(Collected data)
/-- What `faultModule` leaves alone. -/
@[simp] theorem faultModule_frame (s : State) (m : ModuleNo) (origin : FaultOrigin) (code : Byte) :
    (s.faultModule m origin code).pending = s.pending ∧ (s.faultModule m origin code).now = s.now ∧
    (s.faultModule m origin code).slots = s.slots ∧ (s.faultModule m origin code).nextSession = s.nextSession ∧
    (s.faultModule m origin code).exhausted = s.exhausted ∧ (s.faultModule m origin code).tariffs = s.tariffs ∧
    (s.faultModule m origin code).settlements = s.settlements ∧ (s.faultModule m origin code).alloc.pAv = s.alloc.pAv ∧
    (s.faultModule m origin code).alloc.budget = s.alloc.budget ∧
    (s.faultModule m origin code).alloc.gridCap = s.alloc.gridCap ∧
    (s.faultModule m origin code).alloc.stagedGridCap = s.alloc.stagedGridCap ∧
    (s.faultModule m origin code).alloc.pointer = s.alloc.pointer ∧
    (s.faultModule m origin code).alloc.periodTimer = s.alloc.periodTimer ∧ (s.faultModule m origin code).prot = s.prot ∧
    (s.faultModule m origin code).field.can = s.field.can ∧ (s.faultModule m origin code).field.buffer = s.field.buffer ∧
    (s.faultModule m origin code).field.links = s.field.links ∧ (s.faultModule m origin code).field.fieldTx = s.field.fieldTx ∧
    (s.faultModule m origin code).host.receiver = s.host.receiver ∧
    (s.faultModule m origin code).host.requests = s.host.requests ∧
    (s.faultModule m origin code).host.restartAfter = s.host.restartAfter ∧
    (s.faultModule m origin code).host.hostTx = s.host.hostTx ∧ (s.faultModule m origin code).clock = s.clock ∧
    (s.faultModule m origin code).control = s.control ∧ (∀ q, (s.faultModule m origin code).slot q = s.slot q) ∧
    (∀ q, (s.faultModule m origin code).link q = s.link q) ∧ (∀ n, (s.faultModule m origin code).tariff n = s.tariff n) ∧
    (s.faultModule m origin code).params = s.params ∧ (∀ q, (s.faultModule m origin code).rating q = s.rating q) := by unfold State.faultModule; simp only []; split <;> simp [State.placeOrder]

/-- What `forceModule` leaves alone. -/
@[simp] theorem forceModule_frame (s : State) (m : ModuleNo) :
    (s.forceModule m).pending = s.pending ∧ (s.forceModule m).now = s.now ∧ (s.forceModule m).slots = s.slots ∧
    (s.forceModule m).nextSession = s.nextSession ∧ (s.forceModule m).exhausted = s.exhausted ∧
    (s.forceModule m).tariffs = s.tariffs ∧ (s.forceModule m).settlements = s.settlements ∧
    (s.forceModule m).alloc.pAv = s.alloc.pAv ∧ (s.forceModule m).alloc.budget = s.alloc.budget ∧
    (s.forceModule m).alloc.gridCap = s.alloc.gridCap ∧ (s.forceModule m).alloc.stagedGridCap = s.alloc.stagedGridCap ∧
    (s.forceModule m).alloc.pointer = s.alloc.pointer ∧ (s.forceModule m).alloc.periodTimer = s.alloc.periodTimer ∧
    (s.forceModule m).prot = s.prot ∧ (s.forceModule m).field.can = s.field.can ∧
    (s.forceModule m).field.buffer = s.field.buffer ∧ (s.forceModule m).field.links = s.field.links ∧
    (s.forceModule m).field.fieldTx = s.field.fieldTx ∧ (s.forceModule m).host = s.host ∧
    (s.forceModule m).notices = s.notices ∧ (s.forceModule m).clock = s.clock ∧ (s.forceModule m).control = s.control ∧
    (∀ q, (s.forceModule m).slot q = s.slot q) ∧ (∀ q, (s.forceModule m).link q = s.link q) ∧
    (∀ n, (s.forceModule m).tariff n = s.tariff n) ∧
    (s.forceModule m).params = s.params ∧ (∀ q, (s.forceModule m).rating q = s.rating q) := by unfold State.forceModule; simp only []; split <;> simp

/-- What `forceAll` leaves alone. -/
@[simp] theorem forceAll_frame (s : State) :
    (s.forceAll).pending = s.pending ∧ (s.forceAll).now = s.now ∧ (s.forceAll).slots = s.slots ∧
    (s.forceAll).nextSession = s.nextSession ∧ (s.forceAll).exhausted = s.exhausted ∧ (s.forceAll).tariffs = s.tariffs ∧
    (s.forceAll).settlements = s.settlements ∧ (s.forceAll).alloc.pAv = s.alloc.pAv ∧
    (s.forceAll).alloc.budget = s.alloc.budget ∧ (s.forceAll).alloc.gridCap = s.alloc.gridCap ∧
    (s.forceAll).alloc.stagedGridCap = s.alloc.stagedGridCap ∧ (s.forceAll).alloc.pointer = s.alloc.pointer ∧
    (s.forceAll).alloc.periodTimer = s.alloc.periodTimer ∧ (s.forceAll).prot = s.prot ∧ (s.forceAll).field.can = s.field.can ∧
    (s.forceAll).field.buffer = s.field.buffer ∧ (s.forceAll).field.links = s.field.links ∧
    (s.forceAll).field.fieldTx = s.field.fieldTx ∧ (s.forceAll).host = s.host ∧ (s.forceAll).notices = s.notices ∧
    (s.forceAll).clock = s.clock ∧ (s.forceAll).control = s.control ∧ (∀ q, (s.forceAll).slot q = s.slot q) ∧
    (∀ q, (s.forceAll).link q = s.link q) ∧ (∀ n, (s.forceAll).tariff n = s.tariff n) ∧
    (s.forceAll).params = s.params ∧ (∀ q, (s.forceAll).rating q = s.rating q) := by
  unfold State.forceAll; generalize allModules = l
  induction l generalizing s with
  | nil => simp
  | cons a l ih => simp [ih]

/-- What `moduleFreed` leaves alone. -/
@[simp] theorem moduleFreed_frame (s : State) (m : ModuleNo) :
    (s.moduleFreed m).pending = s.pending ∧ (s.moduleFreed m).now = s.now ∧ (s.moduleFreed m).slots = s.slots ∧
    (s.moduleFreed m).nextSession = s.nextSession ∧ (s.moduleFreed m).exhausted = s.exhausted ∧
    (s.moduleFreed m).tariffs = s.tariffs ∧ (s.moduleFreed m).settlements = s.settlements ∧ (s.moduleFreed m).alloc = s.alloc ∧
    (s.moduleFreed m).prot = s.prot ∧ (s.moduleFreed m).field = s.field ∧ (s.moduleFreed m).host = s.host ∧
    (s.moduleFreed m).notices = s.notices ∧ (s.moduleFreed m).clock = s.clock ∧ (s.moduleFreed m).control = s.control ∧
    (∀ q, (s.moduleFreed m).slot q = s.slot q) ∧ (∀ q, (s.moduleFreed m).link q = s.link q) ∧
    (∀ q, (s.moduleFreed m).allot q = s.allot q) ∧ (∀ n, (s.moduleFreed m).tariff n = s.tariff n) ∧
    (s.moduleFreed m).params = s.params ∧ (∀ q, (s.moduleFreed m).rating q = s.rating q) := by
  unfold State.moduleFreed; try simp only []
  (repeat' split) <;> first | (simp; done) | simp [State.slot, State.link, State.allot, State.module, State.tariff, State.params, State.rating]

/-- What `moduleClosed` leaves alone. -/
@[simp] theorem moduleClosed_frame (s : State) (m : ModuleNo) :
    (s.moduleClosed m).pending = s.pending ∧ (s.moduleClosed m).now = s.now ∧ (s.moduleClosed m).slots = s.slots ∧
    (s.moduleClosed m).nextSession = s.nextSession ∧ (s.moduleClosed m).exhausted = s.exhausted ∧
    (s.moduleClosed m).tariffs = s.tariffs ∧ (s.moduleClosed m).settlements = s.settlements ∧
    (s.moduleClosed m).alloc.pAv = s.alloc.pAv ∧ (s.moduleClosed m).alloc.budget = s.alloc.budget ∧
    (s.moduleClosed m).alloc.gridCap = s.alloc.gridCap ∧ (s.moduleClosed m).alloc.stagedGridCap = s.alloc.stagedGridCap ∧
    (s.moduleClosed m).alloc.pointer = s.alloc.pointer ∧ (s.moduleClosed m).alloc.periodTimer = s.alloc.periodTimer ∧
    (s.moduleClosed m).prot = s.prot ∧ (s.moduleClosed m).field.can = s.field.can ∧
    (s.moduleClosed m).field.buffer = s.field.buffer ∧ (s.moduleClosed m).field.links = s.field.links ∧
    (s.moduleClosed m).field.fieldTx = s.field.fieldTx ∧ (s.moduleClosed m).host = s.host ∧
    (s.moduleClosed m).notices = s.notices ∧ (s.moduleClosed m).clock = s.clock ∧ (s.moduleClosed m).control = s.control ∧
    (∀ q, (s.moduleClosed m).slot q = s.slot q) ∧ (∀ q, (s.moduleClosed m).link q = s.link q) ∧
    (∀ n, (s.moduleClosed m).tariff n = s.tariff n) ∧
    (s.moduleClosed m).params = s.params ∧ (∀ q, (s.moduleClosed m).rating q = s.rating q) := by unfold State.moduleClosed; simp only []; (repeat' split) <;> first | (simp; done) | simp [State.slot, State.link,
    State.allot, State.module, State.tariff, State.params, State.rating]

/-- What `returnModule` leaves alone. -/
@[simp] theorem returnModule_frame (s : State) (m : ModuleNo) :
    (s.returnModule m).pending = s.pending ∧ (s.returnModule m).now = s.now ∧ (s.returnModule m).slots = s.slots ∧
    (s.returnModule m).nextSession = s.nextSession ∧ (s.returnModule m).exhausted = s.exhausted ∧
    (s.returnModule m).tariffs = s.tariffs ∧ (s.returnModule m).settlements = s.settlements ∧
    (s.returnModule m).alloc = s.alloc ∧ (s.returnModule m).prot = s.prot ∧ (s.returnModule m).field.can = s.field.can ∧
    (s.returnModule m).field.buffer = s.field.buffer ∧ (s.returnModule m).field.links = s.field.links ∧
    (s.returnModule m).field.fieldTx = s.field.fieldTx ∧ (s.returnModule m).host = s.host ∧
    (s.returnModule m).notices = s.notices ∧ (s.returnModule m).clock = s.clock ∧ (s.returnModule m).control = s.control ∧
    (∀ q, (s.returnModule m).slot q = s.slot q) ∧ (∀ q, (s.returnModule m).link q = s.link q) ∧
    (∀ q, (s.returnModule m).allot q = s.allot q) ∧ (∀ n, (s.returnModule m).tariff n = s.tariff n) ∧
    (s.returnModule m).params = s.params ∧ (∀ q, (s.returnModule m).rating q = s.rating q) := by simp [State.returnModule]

▶ [Your assignment]
In the entries above, find the line holding "(s.returnModule m).nextSession = s.nextSession" and the line holding "(s.returnModule m).field.buffer = s.field.buffer"; print both of them and every line between, exactly, and nothing else.

▶ [Response for this exercise]
    (s.returnModule m).nextSession = s.nextSession ∧ (s.returnModule m).exhausted = s.exhausted ∧
    (s.returnModule m).tariffs = s.tariffs ∧ (s.returnModule m).settlements = s.settlements ∧
    (s.returnModule m).alloc = s.alloc ∧ (s.returnModule m).prot = s.prot ∧ (s.returnModule m).field.can = s.field.can ∧
    (s.returnModule m).field.buffer = s.field.buffer ∧ (s.returnModule m).field.links = s.field.links ∧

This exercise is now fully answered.